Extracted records

Segment Open

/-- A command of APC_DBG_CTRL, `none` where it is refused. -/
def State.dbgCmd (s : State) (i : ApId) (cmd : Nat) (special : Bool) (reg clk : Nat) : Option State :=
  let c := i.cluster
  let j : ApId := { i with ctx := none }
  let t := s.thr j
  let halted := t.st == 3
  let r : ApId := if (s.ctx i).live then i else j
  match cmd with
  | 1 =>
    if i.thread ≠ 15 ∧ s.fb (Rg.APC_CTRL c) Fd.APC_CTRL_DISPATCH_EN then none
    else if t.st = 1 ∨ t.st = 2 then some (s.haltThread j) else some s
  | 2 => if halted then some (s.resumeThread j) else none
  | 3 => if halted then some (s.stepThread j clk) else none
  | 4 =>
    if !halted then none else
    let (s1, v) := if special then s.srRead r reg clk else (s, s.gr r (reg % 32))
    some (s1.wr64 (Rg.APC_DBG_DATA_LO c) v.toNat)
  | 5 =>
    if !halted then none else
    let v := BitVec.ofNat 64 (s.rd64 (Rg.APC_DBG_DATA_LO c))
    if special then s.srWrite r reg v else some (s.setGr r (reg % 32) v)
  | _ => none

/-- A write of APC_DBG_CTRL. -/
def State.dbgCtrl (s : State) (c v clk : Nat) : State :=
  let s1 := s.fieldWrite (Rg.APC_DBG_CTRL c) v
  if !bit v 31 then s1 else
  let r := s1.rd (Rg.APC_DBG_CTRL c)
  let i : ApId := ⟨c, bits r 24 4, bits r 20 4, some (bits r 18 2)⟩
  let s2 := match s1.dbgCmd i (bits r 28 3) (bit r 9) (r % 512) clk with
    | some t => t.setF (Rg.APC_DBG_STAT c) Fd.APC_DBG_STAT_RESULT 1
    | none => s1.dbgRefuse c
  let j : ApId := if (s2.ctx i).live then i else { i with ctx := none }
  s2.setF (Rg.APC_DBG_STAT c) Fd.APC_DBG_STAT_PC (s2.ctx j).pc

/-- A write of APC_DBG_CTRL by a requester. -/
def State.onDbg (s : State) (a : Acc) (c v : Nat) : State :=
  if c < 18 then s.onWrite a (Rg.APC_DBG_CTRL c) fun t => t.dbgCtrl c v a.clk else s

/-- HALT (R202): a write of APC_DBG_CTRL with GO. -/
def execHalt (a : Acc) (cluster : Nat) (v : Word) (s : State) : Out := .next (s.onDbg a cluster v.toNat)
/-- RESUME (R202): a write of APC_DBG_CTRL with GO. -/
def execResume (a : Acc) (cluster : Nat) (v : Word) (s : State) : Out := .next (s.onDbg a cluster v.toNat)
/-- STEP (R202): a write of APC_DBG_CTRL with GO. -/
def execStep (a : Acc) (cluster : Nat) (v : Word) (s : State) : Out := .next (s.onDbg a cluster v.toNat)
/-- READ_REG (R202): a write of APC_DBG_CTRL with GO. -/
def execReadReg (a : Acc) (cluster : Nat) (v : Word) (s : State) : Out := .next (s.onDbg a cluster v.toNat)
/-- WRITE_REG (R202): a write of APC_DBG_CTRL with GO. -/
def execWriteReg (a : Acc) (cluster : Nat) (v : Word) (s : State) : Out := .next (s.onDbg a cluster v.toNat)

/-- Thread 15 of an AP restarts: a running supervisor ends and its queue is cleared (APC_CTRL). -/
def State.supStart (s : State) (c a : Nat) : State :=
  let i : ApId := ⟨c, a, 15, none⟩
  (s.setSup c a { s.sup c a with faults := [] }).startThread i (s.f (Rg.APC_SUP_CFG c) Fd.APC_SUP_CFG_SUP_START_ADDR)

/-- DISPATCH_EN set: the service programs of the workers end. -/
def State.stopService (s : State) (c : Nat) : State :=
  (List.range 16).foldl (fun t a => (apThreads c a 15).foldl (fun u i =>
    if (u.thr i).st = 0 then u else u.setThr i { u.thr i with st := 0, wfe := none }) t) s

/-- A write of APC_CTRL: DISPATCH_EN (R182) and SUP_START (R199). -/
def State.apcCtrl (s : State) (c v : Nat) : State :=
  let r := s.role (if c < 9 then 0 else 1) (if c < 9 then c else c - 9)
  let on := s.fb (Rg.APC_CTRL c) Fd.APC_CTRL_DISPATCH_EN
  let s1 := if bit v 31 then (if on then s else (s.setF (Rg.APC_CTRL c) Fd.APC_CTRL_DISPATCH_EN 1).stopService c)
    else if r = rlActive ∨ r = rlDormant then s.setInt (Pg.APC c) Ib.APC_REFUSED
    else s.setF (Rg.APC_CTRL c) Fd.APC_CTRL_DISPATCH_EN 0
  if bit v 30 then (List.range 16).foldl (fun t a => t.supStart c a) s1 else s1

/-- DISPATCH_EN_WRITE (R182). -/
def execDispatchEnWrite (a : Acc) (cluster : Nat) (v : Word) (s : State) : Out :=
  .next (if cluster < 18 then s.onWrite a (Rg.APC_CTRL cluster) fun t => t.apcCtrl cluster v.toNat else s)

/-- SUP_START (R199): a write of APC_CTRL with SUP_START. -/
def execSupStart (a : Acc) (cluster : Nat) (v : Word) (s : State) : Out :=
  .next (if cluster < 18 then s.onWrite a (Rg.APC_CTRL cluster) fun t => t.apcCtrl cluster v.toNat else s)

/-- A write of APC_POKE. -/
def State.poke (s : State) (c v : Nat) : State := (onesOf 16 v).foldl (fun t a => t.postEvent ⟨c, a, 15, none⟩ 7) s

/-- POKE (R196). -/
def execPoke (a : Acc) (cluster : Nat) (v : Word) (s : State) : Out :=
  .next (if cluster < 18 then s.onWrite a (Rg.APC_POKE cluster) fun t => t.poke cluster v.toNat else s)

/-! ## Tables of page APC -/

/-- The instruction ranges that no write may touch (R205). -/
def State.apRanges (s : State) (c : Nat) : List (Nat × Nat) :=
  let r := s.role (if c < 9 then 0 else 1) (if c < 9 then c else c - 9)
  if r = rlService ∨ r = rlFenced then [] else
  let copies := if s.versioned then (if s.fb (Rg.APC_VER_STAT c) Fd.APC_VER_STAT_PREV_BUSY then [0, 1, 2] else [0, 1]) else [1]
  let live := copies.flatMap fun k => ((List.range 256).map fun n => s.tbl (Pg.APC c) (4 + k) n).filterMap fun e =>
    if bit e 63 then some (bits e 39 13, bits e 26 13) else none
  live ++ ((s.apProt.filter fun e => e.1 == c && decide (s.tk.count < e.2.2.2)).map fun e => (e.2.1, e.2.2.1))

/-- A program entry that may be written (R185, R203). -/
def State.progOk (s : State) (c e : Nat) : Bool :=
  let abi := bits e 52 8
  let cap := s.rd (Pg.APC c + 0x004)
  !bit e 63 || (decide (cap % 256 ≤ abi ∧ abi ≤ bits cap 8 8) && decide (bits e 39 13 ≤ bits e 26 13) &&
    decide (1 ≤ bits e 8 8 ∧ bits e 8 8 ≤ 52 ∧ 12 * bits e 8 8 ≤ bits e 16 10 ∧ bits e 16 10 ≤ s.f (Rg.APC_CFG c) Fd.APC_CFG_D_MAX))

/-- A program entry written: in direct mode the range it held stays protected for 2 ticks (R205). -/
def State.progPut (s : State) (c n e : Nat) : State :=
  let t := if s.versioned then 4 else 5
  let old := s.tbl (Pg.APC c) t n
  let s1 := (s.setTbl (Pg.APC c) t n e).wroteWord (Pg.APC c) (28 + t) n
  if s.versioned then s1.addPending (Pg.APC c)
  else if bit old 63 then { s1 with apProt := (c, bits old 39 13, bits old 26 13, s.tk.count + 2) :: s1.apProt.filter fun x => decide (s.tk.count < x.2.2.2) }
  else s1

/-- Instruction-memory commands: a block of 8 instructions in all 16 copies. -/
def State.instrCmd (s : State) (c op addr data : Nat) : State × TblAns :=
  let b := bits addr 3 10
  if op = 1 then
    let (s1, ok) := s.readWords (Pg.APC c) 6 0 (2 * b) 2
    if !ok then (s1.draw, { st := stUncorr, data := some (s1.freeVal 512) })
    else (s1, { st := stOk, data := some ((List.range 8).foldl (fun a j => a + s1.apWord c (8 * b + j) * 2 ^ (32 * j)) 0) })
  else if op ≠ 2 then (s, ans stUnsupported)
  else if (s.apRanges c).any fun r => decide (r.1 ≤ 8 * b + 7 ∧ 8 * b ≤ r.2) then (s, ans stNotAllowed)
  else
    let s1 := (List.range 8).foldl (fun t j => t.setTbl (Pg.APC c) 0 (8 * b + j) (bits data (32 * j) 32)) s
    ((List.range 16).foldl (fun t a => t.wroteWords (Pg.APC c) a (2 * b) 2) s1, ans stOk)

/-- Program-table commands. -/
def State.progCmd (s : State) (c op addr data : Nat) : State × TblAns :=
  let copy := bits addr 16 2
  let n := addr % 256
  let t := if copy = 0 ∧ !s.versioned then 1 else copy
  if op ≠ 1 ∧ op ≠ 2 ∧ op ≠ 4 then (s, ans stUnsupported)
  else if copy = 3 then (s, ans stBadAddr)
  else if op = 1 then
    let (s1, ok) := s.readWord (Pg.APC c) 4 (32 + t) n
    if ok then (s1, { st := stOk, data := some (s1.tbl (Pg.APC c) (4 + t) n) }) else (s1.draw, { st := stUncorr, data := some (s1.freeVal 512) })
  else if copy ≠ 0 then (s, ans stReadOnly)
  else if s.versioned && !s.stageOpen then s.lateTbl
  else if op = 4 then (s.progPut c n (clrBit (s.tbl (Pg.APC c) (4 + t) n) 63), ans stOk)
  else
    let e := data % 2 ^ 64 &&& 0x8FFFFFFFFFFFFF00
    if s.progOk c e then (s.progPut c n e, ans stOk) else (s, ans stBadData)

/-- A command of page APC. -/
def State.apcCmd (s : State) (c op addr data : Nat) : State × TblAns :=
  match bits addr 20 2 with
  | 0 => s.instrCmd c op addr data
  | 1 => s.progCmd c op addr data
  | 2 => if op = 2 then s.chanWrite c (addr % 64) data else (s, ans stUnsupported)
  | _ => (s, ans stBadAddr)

Segment Closed

EXERCISE PROMPT: Filter the data for the string "stUnsupported" and copy every line that has it.

ANSWER TO THIS TASK:
  else if op ≠ 2 then (s, ans stUnsupported)
  if op ≠ 1 ∧ op ≠ 2 ∧ op ≠ 4 then (s, ans stUnsupported)
  | 2 => if op = 2 then s.chanWrite c (addr % 64) data else (s, ans stUnsupported)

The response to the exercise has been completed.